Une cuisson de précision
Pour Alain Passard, cuisiner des légumes n'est pas difficile car ce savoir-faire est lié
à son enthousiasme et à sa détermination. Pour le moment, il cuisine ces produits en
sautoir comme il cuisinait les volailles et les abats autrefois. "Le sautoir,
confie-t-il, est l'ami des légumes. Par contre, la cuisson à l'eau et la cuisson à
la vapeur fait leur malheur. La cuisson en sautoir est extraordinaire car c'est une
cuisine de précision qui demande de savoir poser son regard, de prendre le temps
d'observer ce qui se passe. Il faut savoir jouer avec le feu et prendre la température du
sautoir avec les doigts. Il faut également savoir en utiliser la surface et bien
répartir les légumes à l'intérieur en fonction de leur taille et de leur épaisseur.

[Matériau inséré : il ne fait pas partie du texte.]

-- ==== Sys2Proof/Laws/Encoding.lean ====
section
/-! SUPPORT. The fields of a word as quotients and remainders, and the fields of the words the encoder builds. -/

namespace Sys2Proof

/-- A dimension of a `d` slot is in 1..NMAX. -/
theorem dimOk_iff {d : Nat} : dimOk d = true ↔ 1 ≤ d ∧ d ≤ Config.nmax := by
  simp [dimOk]

/-- A dimension of a `d` slot fits four bits. -/
theorem dimOk_lt {d : Nat} (h : dimOk d = true) : d < 16 := by
  have := (dimOk_iff.1 h).2
  unfold Config.nmax at this
  omega

theorem fieldOpcode_toNat (w : Word) : (fieldOpcode w).toNat = w.toNat / 16777216 % 256 := by
  simp only [fieldOpcode, BitVec.extractLsb'_toNat, Nat.shiftRight_eq_div_pow, Nat.reducePow]

theorem fieldF1_toNat (w : Word) : (fieldF1 w).toNat = w.toNat / 1048576 % 16 := by
  simp only [fieldF1, BitVec.extractLsb'_toNat, Nat.shiftRight_eq_div_pow, Nat.reducePow]

theorem fieldF2_toNat (w : Word) : (fieldF2 w).toNat = w.toNat / 65536 % 16 := by
  simp only [fieldF2, BitVec.extractLsb'_toNat, Nat.shiftRight_eq_div_pow, Nat.reducePow]

theorem fieldF3_toNat (w : Word) : (fieldF3 w).toNat = w.toNat / 4096 % 16 := by
  simp only [fieldF3, BitVec.extractLsb'_toNat, Nat.shiftRight_eq_div_pow, Nat.reducePow]

theorem fieldF4_toNat (w : Word) : (fieldF4 w).toNat = w.toNat / 256 % 16 := by
  simp only [fieldF4, BitVec.extractLsb'_toNat, Nat.shiftRight_eq_div_pow, Nat.reducePow]

theorem fieldF5_toNat (w : Word) : (fieldF5 w).toNat = w.toNat / 16 % 16 := by
  simp only [fieldF5, BitVec.extractLsb'_toNat, Nat.shiftRight_eq_div_pow, Nat.reducePow]

theorem fieldZ_toNat (w : Word) : (fieldZ w).toNat = w.toNat % 16 := by
  simp only [fieldZ, BitVec.extractLsb'_toNat, Nat.shiftRight_eq_div_pow, Nat.reducePow, Nat.div_one]

theorem fieldImm_toNat (w : Word) : (fieldImm w).toNat = w.toNat % 65536 := by
  simp only [fieldImm, BitVec.extractLsb'_toNat, Nat.shiftRight_eq_div_pow, Nat.reducePow, Nat.div_one]

theorem wordR_toNat {op f1 f2 f3 f4 f5 : Nat} (ho : op < 256) (h1 : f1 < 16) (h2 : f2 < 16) (h3 : f3 < 16) (h4 : f4 < 16)
    (h5 : f5 < 16) : (wordR op f1 f2 f3 f4 f5).toNat =
      op * 16777216 + f1 * 1048576 + f2 * 65536 + f3 * 4096 + f4 * 256 + f5 * 16 := by
  simp only [wordR, BitVec.toNat_ofNat, Nat.reducePow]
  exact Nat.mod_eq_of_lt (by omega)

theorem wordI_toNat {op f1 f2 : Nat} {imm : BitVec 16} (ho : op < 256) (h1 : f1 < 16) (h2 : f2 < 16) :
    (wordI op f1 f2 imm).toNat = op * 16777216 + f1 * 1048576 + f2 * 65536 + imm.toNat := by
  have := imm.isLt
  simp only [wordI, BitVec.toNat_ofNat, Nat.reducePow]
  exact Nat.mod_eq_of_lt (by omega)

/-! ### The fields of a word of layout R -/

section LayoutR
variable {op f1 f2 f3 f4 f5 : Nat}

theorem fieldOpcode_wordR (ho : op < 256) (h1 : f1 < 16) (h2 : f2 < 16) (h3 : f3 < 16) (h4 : f4 < 16)
    (h5 : f5 < 16) : (fieldOpcode (wordR op f1 f2 f3 f4 f5)).toNat = op := by
  rw [fieldOpcode_toNat, wordR_toNat ho h1 h2 h3 h4 h5]
  omega

theorem fieldF1_wordR (ho : op < 256) (h1 : f1 < 16) (h2 : f2 < 16) (h3 : f3 < 16) (h4 : f4 < 16)
    (h5 : f5 < 16) : (fieldF1 (wordR op f1 f2 f3 f4 f5)).toNat = f1 := by
  rw [fieldF1_toNat, wordR_toNat ho h1 h2 h3 h4 h5]
  clear ho
  omega

theorem fieldF2_wordR (ho : op < 256) (h1 : f1 < 16) (h2 : f2 < 16) (h3 : f3 < 16) (h4 : f4 < 16)
    (h5 : f5 < 16) : (fieldF2 (wordR op f1 f2 f3 f4 f5)).toNat = f2 := by
  rw [fieldF2_toNat, wordR_toNat ho h1 h2 h3 h4 h5]
  clear ho
  omega

theorem fieldF3_wordR (ho : op < 256) (h1 : f1 < 16) (h2 : f2 < 16) (h3 : f3 < 16) (h4 : f4 < 16)
    (h5 : f5 < 16) : (fieldF3 (wordR op f1 f2 f3 f4 f5)).toNat = f3 := by
  rw [fieldF3_toNat, wordR_toNat ho h1 h2 h3 h4 h5]
  clear ho
  omega

theorem fieldF4_wordR (ho : op < 256) (h1 : f1 < 16) (h2 : f2 < 16) (h3 : f3 < 16) (h4 : f4 < 16)
    (h5 : f5 < 16) : (fieldF4 (wordR op f1 f2 f3 f4 f5)).toNat = f4 := by
  rw [fieldF4_toNat, wordR_toNat ho h1 h2 h3 h4 h5]
  clear ho
  omega

theorem fieldF5_wordR (ho : op < 256) (h1 : f1 < 16) (h2 : f2 < 16) (h3 : f3 < 16) (h4 : f4 < 16)
    (h5 : f5 < 16) : (fieldF5 (wordR op f1 f2 f3 f4 f5)).toNat = f5 := by
  rw [fieldF5_toNat, wordR_toNat ho h1 h2 h3 h4 h5]
  clear ho
  omega

theorem fieldZ_wordR (ho : op < 256) (h1 : f1 < 16) (h2 : f2 < 16) (h3 : f3 < 16) (h4 : f4 < 16)
    (h5 : f5 < 16) : (fieldZ (wordR op f1 f2 f3 f4 f5)).toNat = 0 := by
  rw [fieldZ_toNat, wordR_toNat ho h1 h2 h3 h4 h5]
  clear ho
  omega

end LayoutR

/-! ### The fields of a word of layout I -/

section LayoutI
variable {op f1 f2 : Nat} {imm : BitVec 16}

theorem fieldOpcode_wordI (ho : op < 256) (h1 : f1 < 16) (h2 : f2 < 16) : (fieldOpcode (wordI op f1 f2 imm)).toNat = op := by
  have := imm.isLt
  rw [fieldOpcode_toNat, wordI_toNat ho h1 h2]
  omega

theorem fieldF1_wordI (ho : op < 256) (h1 : f1 < 16) (h2 : f2 < 16) : (fieldF1 (wordI op f1 f2 imm)).toNat = f1 := by
  have := imm.isLt
  rw [fieldF1_toNat, wordI_toNat ho h1 h2]
  omega

theorem fieldF2_wordI (ho : op < 256) (h1 : f1 < 16) (h2 : f2 < 16) : (fieldF2 (wordI op f1 f2 imm)).toNat = f2 := by
  have := imm.isLt
  rw [fieldF2_toNat, wordI_toNat ho h1 h2]
  omega

theorem fieldImm_wordI (ho : op < 256) (h1 : f1 < 16) (h2 : f2 < 16) : fieldImm (wordI op f1 f2 imm) = imm := by
  have := imm.isLt
  apply BitVec.eq_of_toNat_eq
  rw [fieldImm_toNat, wordI_toNat ho h1 h2]
  omega

end LayoutI

end Sys2Proof
end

Tout ce savoir-faire est indispensable afin d'éviter le dessèchement des légumes dû à
l'évaporation de leur eau de végétation." C'est ainsi que dans la cuisine
d'Alain Passard, tomates, betteraves rouges, carottes, oignons... mijotent de longues
heures dans des sautoirs posés sur une plaque maintenue à 60/70 °C maximum et
recouverts de papier sulfurisé. "Le papier sulfurisé, explique-t-il,
préserve la couleur des légumes, leurs essences et leurs parfums. Directement en contact
avec les produits enrobés de beurre ou d'huile, il les protège de l'air, donc des
phénomènes d'oxydation."
"La cuisine des légumes est extrêmement délicate, c'est comme de
l'étoffe."
Très enivrante
La cuisine des légumes enivre Alain Passard. Elle le perturbe parfois car il a le
sentiment de ne pas assurer ce qu'elle demande. Il lui faut absolument découvrir de
nouvelles techniques de préparation, de nouveaux assaisonnements, de nouvelles recettes.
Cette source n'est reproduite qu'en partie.